[Records excerpted from a collection]
──────────────────────────────

-- ==== Sys2Proof/Machine/Des.lean ====
section
/-! DEFINITION. The DES commands DESKEY (rule R146 of spec/41_des_key_schedule.md), DESENC and DESDEC
(rules R158 and R159 of spec/42_des_round_engine.md). -/

namespace Sys2Proof.Machine

/-- DESKEY: bind the key in DIN and cache its 16 round keys (rule R146). -/
def execDeskey (s : State) : Outcome :=
  .next { s with key := s.din, rk := keySchedule s.din, keyv := true }

/-- DESENC: `DOUT <- processBlock(RK, DIN, encrypt)`; KeyNotSet (rule R158). -/
def execDesenc (s : State) : Outcome :=
  if s.keyv then .next { s with dout := processBlock s.rk s.din .encrypt }
  else raise .keyNotSet s

/-- DESDEC: `DOUT <- processBlock(RK, DIN, decrypt)`; KeyNotSet (rule R159). -/
def execDesdec (s : State) : Outcome :=
  if s.keyv then .next { s with dout := processBlock s.rk s.din .decrypt }
  else raise .keyNotSet s

end Sys2Proof.Machine
end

──────────────────────────────

» **Exercise**
Show every line in the records above that contains the word "keyv".

» **Response box**
  .next { s with key := s.din, rk := keySchedule s.din, keyv := true }
  if s.keyv then .next { s with dout := processBlock s.rk s.din .encrypt }
  if s.keyv then .next { s with dout := processBlock s.rk s.din .decrypt }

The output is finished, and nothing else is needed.